[Saved data entries]
section
/-! Reasoning rules about the state: what each command answers on an unconfigured and on a configured engine, what a
step can do to the engine, and the invariants of the life of an engine that follow. -/

namespace Sys2Proof.Proofs

open Sys2Proof.Machine Sys2Proof.Laws

/-! ### The answer of each command -/

/-- R184 at the level of `exec`: an unconfigured engine refuses everything but `NEW`. -/
theorem exec_of_unconfigured {i : Instr} {s : State} (h : s.engine.configured = false) (notNew : ∀ c, i ≠ .new c) :
    exec i s = .next (raise .notConfigured s) := by
  cases i with
  | new c => exact absurd rfl (notNew c)
  | reset => exact congrArg Host.Outcome.next (whenConfigured_false h _)
  | update b => exact congrArg Host.Outcome.next (whenConfigured_false h _)
  | checksum => exact congrArg Host.Outcome.next (whenConfigured_false h _)
  | matchExpected e => exact congrArg Host.Outcome.next (whenConfigured_false h _)

theorem exec_new_of_fits {c : CfgObj} (h : cfgFits c = true) (s : State) :
    exec (.new c) s = .next (respond 0 (construct (cfgLatch c) s)) :=
  congrArg Host.Outcome.next (if_pos h)

theorem exec_new_of_not_fits {c : CfgObj} (h : ¬ cfgFits c = true) (s : State) :
    exec (.new c) s = .next (raise .illegalOperand s) :=
  congrArg Host.Outcome.next (if_neg h)

theorem exec_reset {s : State} (h : s.engine.configured = true) :
    exec .reset s = .next (respond 0 (writeCrc s s.engine.cfg.initialValue)) :=
  congrArg Host.Outcome.next (whenConfigured_true h _)

theorem exec_update {s : State} (h : s.engine.configured = true) (b : Byte) :
    exec (.update b) s = .next (respond 0 (writeCrc s (crcStep s.engine.cfg s.engine.table s.engine.crc b))) :=
  congrArg Host.Outcome.next (whenConfigured_true h _)

theorem exec_checksum {s : State} (h : s.engine.configured = true) :
    exec .checksum s = .next (respond (zext64 (finalize s.engine.cfg s.engine.crc)) s) :=
  congrArg Host.Outcome.next (whenConfigured_true h _)

theorem exec_match_of_fits {s : State} {e : Word} (h : s.engine.configured = true)
    (f : fits s.engine.cfg.width.bits e = true) :
    exec (.matchExpected e) s
      = .next (respond (matchBit (finalize s.engine.cfg s.engine.crc) (operand _ e)) s) :=
  congrArg Host.Outcome.next ((whenConfigured_true h _).trans (if_pos f))

theorem exec_match_of_not_fits {s : State} {e : Word} (h : s.engine.configured = true)
    (f : ¬ fits s.engine.cfg.width.bits e = true) :
    exec (.matchExpected e) s = .next (raise .illegalOperand s) :=
  congrArg Host.Outcome.next ((whenConfigured_true h _).trans (if_neg f))

/-! ### Stepping is total -/

theorem exec_next (i : Instr) (s : State) : ∃ t, exec i s = .next t := by
  obtain ⟨c, -, e⟩ | ⟨c, -, -, e⟩ | ⟨-, v, e⟩ | ⟨-, v, e⟩ := exec_cases i s <;> exact ⟨_, e⟩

* [WORK TASK] Give every entry again in full, precisely as written above.

* [WRITTEN ANSWER]
section
/-! Reasoning rules about the state: what each command answers on an unconfigured and on a configured engine, what a
step can do to the engine, and the invariants of the life of an engine that follow. -/

namespace Sys2Proof.Proofs

open Sys2Proof.Machine Sys2Proof.Laws

/-! ### The answer of each command -/

/-- R184 at the level of `exec`: an unconfigured engine refuses everything but `NEW`. -/
theorem exec_of_unconfigured {i : Instr} {s : State} (h : s.engine.configured = false) (notNew : ∀ c, i ≠ .new c) :
    exec i s = .next (raise .notConfigured s) := by
  cases i with
  | new c => exact absurd rfl (notNew c)
  | reset => exact congrArg Host.Outcome.next (whenConfigured_false h _)
  | update b => exact congrArg Host.Outcome.next (whenConfigured_false h _)
  | checksum => exact congrArg Host.Outcome.next (whenConfigured_false h _)
  | matchExpected e => exact congrArg Host.Outcome.next (whenConfigured_false h _)

theorem exec_new_of_fits {c : CfgObj} (h : cfgFits c = true) (s : State) :
    exec (.new c) s = .next (respond 0 (construct (cfgLatch c) s)) :=
  congrArg Host.Outcome.next (if_pos h)

theorem exec_new_of_not_fits {c : CfgObj} (h : ¬ cfgFits c = true) (s : State) :
    exec (.new c) s = .next (raise .illegalOperand s) :=
  congrArg Host.Outcome.next (if_neg h)

theorem exec_reset {s : State} (h : s.engine.configured = true) :
    exec .reset s = .next (respond 0 (writeCrc s s.engine.cfg.initialValue)) :=
  congrArg Host.Outcome.next (whenConfigured_true h _)

theorem exec_update {s : State} (h : s.engine.configured = true) (b : Byte) :
    exec (.update b) s = .next (respond 0 (writeCrc s (crcStep s.engine.cfg s.engine.table s.engine.crc b))) :=
  congrArg Host.Outcome.next (whenConfigured_true h _)

theorem exec_checksum {s : State} (h : s.engine.configured = true) :
    exec .checksum s = .next (respond (zext64 (finalize s.engine.cfg s.engine.crc)) s) :=
  congrArg Host.Outcome.next (whenConfigured_true h _)

theorem exec_match_of_fits {s : State} {e : Word} (h : s.engine.configured = true)
    (f : fits s.engine.cfg.width.bits e = true) :
    exec (.matchExpected e) s
      = .next (respond (matchBit (finalize s.engine.cfg s.engine.crc) (operand _ e)) s) :=
  congrArg Host.Outcome.next ((whenConfigured_true h _).trans (if_pos f))

theorem exec_match_of_not_fits {s : State} {e : Word} (h : s.engine.configured = true)
    (f : ¬ fits s.engine.cfg.width.bits e = true) :
    exec (.matchExpected e) s = .next (raise .illegalOperand s) :=
  congrArg Host.Outcome.next ((whenConfigured_true h _).trans (if_neg f))

/-! ### Stepping is total -/

theorem exec_next (i : Instr) (s : State) : ∃ t, exec i s = .next t := by
  obtain ⟨c, -, e⟩ | ⟨c, -, -, e⟩ | ⟨-, v, e⟩ | ⟨-, v, e⟩ := exec_cases i s <;> exact ⟨_, e⟩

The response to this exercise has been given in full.